Dataset entries Start Marker

-- ==== Sys2Proof/Certificates/Slice0/Obligations.lean ====
section
/-! DEFINITION. The statements for the provers. A statement about a value or a behaviour that the spec leaves open says so
in its docstring and names the row of the assumption log. -/

open Sys2Proof Sys2Proof.Machine

/-! ### The machine -/

/-- A step takes the command at the front of the queue and runs it on the state with the queue's rest. The queue of commands
is the model's own. -/
def Obligations.StepRunsFront : Prop :=
  ∀ (c : Instr) (rest : List Instr) (s : State), step { s with pending := c :: rest } = exec c { s with pending := rest }

/-- That a step on an empty queue is one tick is the model's own choice (assumption 1). -/
def Obligations.EmptyQueueTick : Prop :=
  (∀ s : State, s.pending = [] → step s = .next s.tick) ∧
  (∀ s : State, s.pending = [] → s.dev.sys.state = .off →
    step s = .next { s with dev := { s.dev with sys := { s.dev.sys with offs42 := s.dev.sys.offs42.map (· + 1) } } }) ∧
  (∀ d : Dev, d.advance.sys.ticks = d.sys.ticks + 1) ∧
  (∀ d : Dev, d.timeRuns = true → d.time.tick < 2559999999 →
    d.advance.time = { d.time with tick := d.time.tick + 1 }) ∧
  (∀ d : Dev, d.timeRuns = true → 2559999999 ≤ d.time.tick →
    d.advance.time = { d.time with tick := 0, seconds := (d.time.seconds + 1) % 2 ^ 40 })

/-- No command stops the block, and none touches the queue. -/
def Obligations.EveryCommandAnswers : Prop :=
  ∀ (i : Instr) (s : State), ∃ t, exec i s = .next t ∧ t.pending = s.pending

/-- The list of flash bytes stays canonical over every step, so that equal flash contents are equal data. -/
def Obligations.FlashStaysCanonical : Prop :=
  ∀ s t : State, s.flashCanonical = true → step s = .next t → t.flashCanonical = true

/-- The base case of `FlashStaysCanonical`. -/
def Obligations.FlashCanonicalAtReset : Prop := State.reset.flashCanonical = true

/-- Host commands that erase or program queue their work; no byte changes before FLASH_OPERATION_DONE. -/
def Obligations.FlashFrame : Prop :=
  ∀ (i : Instr) (s t : State), exec i s = .next t →
    (match i with
      | .flashOperationDone _ | .imagesStarted | .lodge _ | .powerOn | .underVoltageLockOut | .overVoltageShutdown
      | .overVoltageRestart | .railFault _ _ | .railRestart => True
      | _ => t.flash = s.flash)

/-- The state after power-on reset, for the values that the spec gives. -/
def Obligations.ResetLeaves : Prop :=
  let d := State.reset.dev
  State.reset.pending = [] ∧ d.sys.state = .boot ∧ d.sys.previous = .off ∧ d.sys.cause = 0x0001 ∧
  d.map.active = none ∧ d.map.shadow = none ∧ d.map.swap = none ∧
  d.evt.mask = 0 ∧ d.evt.toUplink = true ∧ d.evt.toService = true ∧ d.evt.nmiPeriod = 1 ∧ d.evt.latches = [] ∧
  (d.evt.service.map fun i => fieldAt i.record.body 0 2) = [1800] ∧
  d.cmd.inFlight = [] ∧ d.cmd.timed = [] ∧ d.cmd.deferred = [] ∧ d.cmd.writeFree = 2 ∧
  d.time.seconds = 0 ∧ d.time.tick = 0 ∧ d.time.locked = false ∧
  d.triad.members.toList.map (·.mode) = [.voting, .voting, .voting]

/-! ### Packets, acceptance and replies -/

/-- The refusals of R417, in their order, for every host command. -/
def Obligations.RefusalsBeforeExecution : Prop :=
  ∀ (i : Instr) (h : CmdHeader) (k : CmdKind) (eff : Effect) (s : State), hostEff i = some (h, k, eff) →
    let heard := s.dev.sys.state ≠ .off ∧
      ((s.dev.sys.state = .lodge ∨ s.dev.sys.state = .boot) → h.path = .service)
    let room := s.dev.cmd.inFlight.length < 256 ∧
      (s.dev.cmd.inFlight.filter (·.1 == requesterOf h)).length < 64
    let timely := k.timable = true ∧ h.executeAt.tick ≤ 2559999999 ∧ h.executeAt.fine ≤ 127 ∧
      h.executeAt.globalTick ≤ s.dev.globalNow + 86400 * 2560000000
    let answers := s.dev.triad.stopped = false ∨ patrolAnswers.contains k.opcode = true
    (¬ heard → exec i s = .next s) ∧
    (heard → ¬ room → exec i s = .next (s.onDev (·.answer h k.opcode .busy false))) ∧
    (heard → room → h.timed = true → ¬ answers →
      exec i s = .next (s.onDev (·.answer h k.opcode .wrongState false))) ∧
    (heard → room → h.timed = true → answers → ¬ timely →
      exec i s = .next (s.onDev (·.answer h k.opcode .outOfRange false))) ∧
    (heard → room → h.timed = true → answers → timely → h.executeAt.le s.dev.now = true → h.latePermitted = false →
      exec i s = .next (s.onDev (·.answer h k.opcode .timePast false))) ∧
    (heard → room → h.timed = true → answers → timely → h.executeAt.le s.dev.now = false → 1024 ≤ s.dev.cmd.timed.length →
      exec i s = .next (s.onDev (·.answer h k.opcode .busy false))) ∧
    (heard → room → h.timed = false → (k.legal.contains s.dev.sys.state = false ∨ ¬ answers) →
      exec i s = .next (s.onDev fun d => (d.takeFlight h k.opcode).finish ⟨h, k.opcode, none, s.dev.now⟩ .wrongState []))

/-- The timed queue (R426 to R430). -/
def Obligations.TimedCommands : Prop :=
  (∀ (i : Instr) (h : CmdHeader) (k : CmdKind) (eff : Effect) (s : State), hostEff i = some (h, k, eff) →
    s.dev.hears h.path = true → s.dev.flightRoom h = true → h.timed = true → k.timable = true →
    (s.dev.triad.stopped = false ∨ patrolAnswers.contains k.opcode = true) →
    h.executeAt.tick ≤ 2559999999 → h.executeAt.fine ≤ 127 →
    h.executeAt.globalTick ≤ s.dev.globalNow + 86400 * 2560000000 →
    (h.executeAt.le s.dev.now = false → s.dev.cmd.timed.length < 1024 →
      exec i s = .next (s.onDev (·.enqueueTimed i false k h))) ∧
    (h.executeAt.le s.dev.now = true → h.latePermitted = true →
      exec i s = .next (runNow k { h with timed := false } (some (s.dev.globalNow - h.executeAt.globalTick)) eff
        (s.onDev (·.takeFlight h k.opcode))))) ∧
  (∀ (d : Dev) (i : Instr) (k : CmdKind) (h : CmdHeader),
    (d.enqueueTimed i false k h).cmd.timed = insertTimed d.cmd.timed ⟨i, h, k.opcode, false, false⟩) ∧
  (∀ (q : List Timed) (e : Timed), q.Pairwise (fun x y => x.header.executeAt.le y.header.executeAt = true) →
    (insertTimed q e).Pairwise (fun x y => x.header.executeAt.le y.header.executeAt = true) ∧
    (insertTimed q e).length = q.length + 1) ∧
  (∀ s : State, (∀ e ∈ s.dev.cmd.timed, e.passed = false ∧ e.header.executeAt.le s.dev.now = false) →
    exec .timedCommandDue s = .next s) ∧
  (∀ (s : State) (before after : List Timed) (e : Timed) (h : CmdHeader) (k : CmdKind) (eff : Effect),
    s.dev.cmd.timed = before ++ e :: after →
    (∀ x ∈ before, x ≠ e ∧ x.passed = false ∧ x.header.executeAt.le s.dev.now = false) →
    hostEff e.command = some (h, k, eff) → e.badLength = false →
    let left := s.onDev fun d => { d with cmd := { d.cmd with timed := before ++ after } }
    (e.passed = false → e.header.executeAt.le s.dev.now = true →
      exec .timedCommandDue s = .next (runNow k e.header none eff left)) ∧
    (e.passed = true → e.header.latePermitted = true →
      exec .timedCommandDue s =
        .next (runNow k e.header (some (s.dev.globalNow - e.header.executeAt.globalTick)) eff left)) ∧
    (e.passed = true → e.header.latePermitted = false →
      exec .timedCommandDue s =
        .next (left.onDev (·.finish ⟨e.header, e.opcode, none, s.dev.now⟩ .timePast [])))) ∧
  (∀ s : State, s.dev.sys.state ≠ .off →
    let t := (s.onDev fun d => d.slalomTick.countTick.advance.ageOffs).resetTick
    s.tick = (((t.runDue t.dev.cmd.timed.length).onDev (·.newTick)).serve).drainList) ∧
  (∀ (s t : State) (n : Nat), s.dev.dueTimed ≠ none → exec .timedCommandDue s = .next t → s.runDue (n + 1) = t.runDue n)

/-- Where an answer goes. -/
def Obligations.FinalReply : Prop :=
  ∀ (d : Dev) (h : CmdHeader) (op : Nat) (t : TimeWord) (st : Status) (data : List Byte),
    let d' := d.finish ⟨h, op, none, t⟩ st data
    let r := replyRec d op h.tag (requesterOf h) st false (st == .refusedBoundary) 0 t data
    d'.cmd = { d.cmd with
      inFlight := if h.timed = true ∧ h.path ≠ .service then d.cmd.inFlight else d.cmd.inFlight.erase (requesterOf h, h.tag, op)
      answered := modAt d.cmd.answered st.code fun n => (n + 1) % 2 ^ 64 } ∧
    (st ≠ .lateExecuted → h.noReply = false → h.path = .service →
      d'.evt = { d.evt with service := d'.evt.service } ∧ d'.mrg = d.mrg ∧ d'.link = d.link ∧
      (h.timed = false → d'.evt.service = d.evt.service ++ [⟨.reply, r⟩]) ∧
      ((∀ y ∈ d.evt.service, y.kind ≠ .interim h.tag op h.executeAt) → d'.evt.service = d.evt.service ++ [⟨.reply, r⟩]) ∧
      (∀ before y after, h.timed = true → d.evt.service = before ++ y :: after → y.kind = .interim h.tag op h.executeAt →
        (∀ z ∈ before, z.kind ≠ .interim h.tag op h.executeAt) → d'.evt.service = before ++ ⟨.reply, r⟩ :: after)) ∧
    (st ≠ .lateExecuted → h.noReply = false → ∀ p, h.path = .uplink p →
      d' = ((d.endFlight h op).countAnswer st).sendUp 0 r) ∧
    (h.noReply = true → st.success = true → d' = (d.endFlight h op).countAnswer st) ∧
    (h.noReply = true → st.success = false →
      d' = { (d.endFlight h op).countAnswer st with evt := { d.evt with
        ownCounts := modAt d.evt.ownCounts 1 fun n => (n + 1) % 2 ^ 32 } }.raiseLimited 1825 0 0
          [evNat op, evNat h.tag, evNat (requesterOf h), evNat st.code]) ∧
    d'.sys = d.sys ∧ d'.map = d.map ∧ d'.fe = d.fe ∧ d'.wfc = d.wfc ∧ d'.mon = d.mon ∧ d'.time = d.time ∧ d'.tdc = d.tdc ∧
    d'.slalom = d.slalom ∧ d'.schuss = d.schuss ∧ d'.acq = d.acq ∧ d'.cmp = d.cmp ∧ d'.lift = d.lift ∧
    d'.lanes = d.lanes ∧ d'.pair = d.pair ∧ d'.store = d.store ∧ { d'.integ with mem := d.integ.mem, injected := d.integ.injected } = d.integ ∧
    d'.pwr = d.pwr ∧ d'.triad = d.triad ∧ d'.cal = d.cal ∧ d'.bist = d.bist ∧ d'.hmon = d.hmon ∧ d'.fw = d.fw
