-- ==== Sys2Proof/Laws/Frame.lean ====
section
/-! SUPPORT. What raising an event, sending a record and answering a command can change: the event state, the merge queues with
the chain buffers and turns they take, the passes waiting on a link, and, for an answer, the command counts; every other part of
the state stays as it was. -/

namespace Sys2Proof.Machine

/-- A state with the event state, the merge queues, the link ports, the turns, the code words of the memories with the faults
injected into them and the counter of free values left out of account. -/
def Dev.rest (d : Dev) : Dev :=
  { d with
    evt := EvtState.initial, mrg := MrgState.initial, link := fill 8 LinkPort.initial, turns := Turns.initial
    integ := { d.integ with mem := [], injected := [] }, free := 0 }

/-- Nothing but the event state, the merge queues, the link ports, the turns, the code words of the memories and the counter of
free values differs. -/
def Dev.QueuesOnly (d d' : Dev) : Prop := d'.rest = d.rest

theorem Dev.QueuesOnly.refl (d : Dev) : d.QueuesOnly d := rfl

theorem Dev.QueuesOnly.trans {a b c : Dev} (h : a.QueuesOnly b) (k : b.QueuesOnly c) : a.QueuesOnly c := Eq.trans k h

theorem Dev.QueuesOnly.ofMrg (d : Dev) (m : MrgState) : Dev.QueuesOnly d { d with mrg := m } := rfl

theorem Dev.QueuesOnly.ofEvt (d : Dev) (e : EvtState) : Dev.QueuesOnly d { d with evt := e } := rfl

/-- A fold of changes of the queues changes nothing else. -/
theorem Dev.QueuesOnly.foldl {α : Type} (f : Dev → α → Dev) (hf : ∀ (d : Dev) (a : α), d.QueuesOnly (f d a)) (l : List α) (d : Dev) :
    d.QueuesOnly (l.foldl f d) := by
  induction l generalizing d with
  | nil => exact .refl d
  | cons a l ih => exact (hf d a).trans (ih (f d a))

theorem Dev.countBufs_only (d : Dev) (p : Pool) (f : Nat → Nat) : d.QueuesOnly (d.countBufs p f) := by
  unfold Dev.countBufs
  split <;> rfl

theorem Dev.freeBufs_only (d : Dev) (q : QRec) : d.QueuesOnly (d.freeBufs q) := (d.countBufs_only _ _).trans (.ofMrg _ _)

theorem Dev.takeTurn_only (d : Dev) (cls client mac : Nat) : d.QueuesOnly (d.takeTurn cls client mac) := by
  unfold Dev.takeTurn
  split <;> rfl

theorem Dev.freshBytes_only (d : Dev) (cls first n : Nat) : d.QueuesOnly (d.freshBytes cls first n) := rfl

theorem Dev.takeBuffers_only (client n : Nat) (d : Dev) : d.QueuesOnly (d.takeBuffers client n).1 := by
  induction n generalizing d with
  | zero => exact .refl d
  | succ n ih =>
    have h := d.takeTurn_only 1 client (macroAt (4096 * d.nextBuf))
    exact (h.trans (show Dev.QueuesOnly _ _ from rfl)).trans (ih _)

theorem Dev.newRec_only (d : Dev) (client : Nat) (bytes : List Byte) (key : Nat) (pool : Pool) :
    d.QueuesOnly (d.newRec client bytes key pool).1 :=
  ((d.countBufs_only pool _).trans (Dev.takeBuffers_only ..)).trans (.ofMrg _ _)

theorem Dev.noteWriter_only (d : Dev) (typ : Nat) : d.QueuesOnly (d.noteWriter typ) := by
  unfold Dev.noteWriter
  split <;> rfl

theorem Dev.modGrant_only (d : Dev) (a p v : Nat) (f : Grant → Grant) : d.QueuesOnly (d.modGrant a p v f) := .ofMrg d _

theorem Dev.sendReturn_only (d : Dev) (a p v : Nat) : d.QueuesOnly (d.sendReturn a p v) := by
  unfold Dev.sendReturn
  split
  · rfl
  · split <;> rfl

theorem Dev.returnPasses_only (d : Dev) (a p v n : Nat) : d.QueuesOnly (d.returnPasses a p v n) := by
  unfold Dev.returnPasses
  extract_lets d'
  have h : d.QueuesOnly d' := rfl
  split
  · exact h.trans (Dev.sendReturn_only ..)
  · exact h

theorem Dev.releaseRec_only (d : Dev) (q : QRec) : d.QueuesOnly (d.releaseRec q) := by
  unfold Dev.releaseRec
  have h := d.freeBufs_only q
  dsimp only
  split
  · split
    · exact h
    · exact h.trans (Dev.returnPasses_only ..)
  · exact h

theorem Dev.modUp_only (d : Dev) (vc : Nat) (f : TxStream → TxStream) : d.QueuesOnly (d.modUp vc f) := .ofMrg d _

theorem Dev.formMarker_only (d : Dev) (vc count first last : Nat) : d.QueuesOnly (d.formMarker vc count first last) := by
  unfold Dev.formMarker
  have h := d.newRec_only 2 (gapMarker d 1 true vc 0 count first last).bytes first (.marker vc)
  generalize d.newRec 2 (gapMarker d 1 true vc 0 count first last).bytes first (.marker vc) = x at h ⊢
  exact h.trans (Dev.modUp_only ..)

theorem Dev.dropUp_only (d : Dev) (vc key : Nat) : d.QueuesOnly (d.dropUp vc key).1 := by
  unfold Dev.dropUp
  generalize hx : ({ d with mrg := { d.mrg with counters := { d.mrg.counters with
    itemsDropped := modAt d.mrg.counters.itemsDropped vc (· + 1) } } } : Dev) = x
  have h : d.QueuesOnly x := hx ▸ .ofMrg d _
  clear hx
  dsimp only
  split
  · split
    · exact h.trans (x.modUp_only ..)
    · split
      · exact h.trans (x.modUp_only ..)
      · exact h.trans (x.formMarker_only ..)
  · split
    · exact h.trans (x.modUp_only ..)
    · exact h.trans (x.formMarker_only ..)

theorem Dev.joinItem_only (d : Dev) (vc : Nat) (recs : List QRec) : d.QueuesOnly (d.joinItem vc recs).1 := by
  unfold Dev.joinItem
  dsimp only
  split
  · exact Dev.modUp_only ..
  · exact (Dev.QueuesOnly.foldl _ (fun d q => d.releaseRec_only q) recs d).trans (Dev.dropUp_only ..)

theorem Dev.writeLocal_only (d : Dev) (vc : Nat) (r : Rec) (old : Bool) : d.QueuesOnly (d.writeLocal vc r old).1 := by
  have h := (d.noteWriter_only r.typ).trans (Dev.newRec_only _ (clientOf r.typ) r.bytes r.eventKey .loc)
  rw [Dev.writeLocal]
  revert h
  generalize (d.noteWriter r.typ).newRec (clientOf r.typ) r.bytes r.eventKey .loc = x
  intro h
  obtain ⟨x, q⟩ := x
  exact h.trans (x.joinItem_only vc _)

theorem Dev.joinFormed_only (d : Dev) (vc : Nat) (r : Rec) (old : Bool) : d.QueuesOnly (d.joinFormed vc r old).1 := by
  unfold Dev.joinFormed
  split
  · exact Dev.writeLocal_only ..
  · exact .ofMrg d _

Dataset entries End Marker

* **Directions for this task**
For this exercise, repeat exactly the lines of the data above from the one with "(e.passed = true → e.header.latePermitted = false" down to the one with "((∀ y ∈ d.evt.service, y.kind", both end lines included.

* **Response area**
    (e.passed = true → e.header.latePermitted = false →
      exec .timedCommandDue s =
        .next (left.onDev (·.finish ⟨e.header, e.opcode, none, s.dev.now⟩ .timePast [])))) ∧
  (∀ s : State, s.dev.sys.state ≠ .off →
    let t := (s.onDev fun d => d.slalomTick.countTick.advance.ageOffs).resetTick
    s.tick = (((t.runDue t.dev.cmd.timed.length).onDev (·.newTick)).serve).drainList) ∧
  (∀ (s t : State) (n : Nat), s.dev.dueTimed ≠ none → exec .timedCommandDue s = .next t → s.runDue (n + 1) = t.runDue n)

/-- Where an answer goes. -/
def Obligations.FinalReply : Prop :=
  ∀ (d : Dev) (h : CmdHeader) (op : Nat) (t : TimeWord) (st : Status) (data : List Byte),
    let d' := d.finish ⟨h, op, none, t⟩ st data
    let r := replyRec d op h.tag (requesterOf h) st false (st == .refusedBoundary) 0 t data
    d'.cmd = { d.cmd with
      inFlight := if h.timed = true ∧ h.path ≠ .service then d.cmd.inFlight else d.cmd.inFlight.erase (requesterOf h, h.tag, op)
      answered := modAt d.cmd.answered st.code fun n => (n + 1) % 2 ^ 64 } ∧
    (st ≠ .lateExecuted → h.noReply = false → h.path = .service →
      d'.evt = { d.evt with service := d'.evt.service } ∧ d'.mrg = d.mrg ∧ d'.link = d.link ∧
      (h.timed = false → d'.evt.service = d.evt.service ++ [⟨.reply, r⟩]) ∧
      ((∀ y ∈ d.evt.service, y.kind ≠ .interim h.tag op h.executeAt) → d'.evt.service = d.evt.service ++ [⟨.reply, r⟩]) ∧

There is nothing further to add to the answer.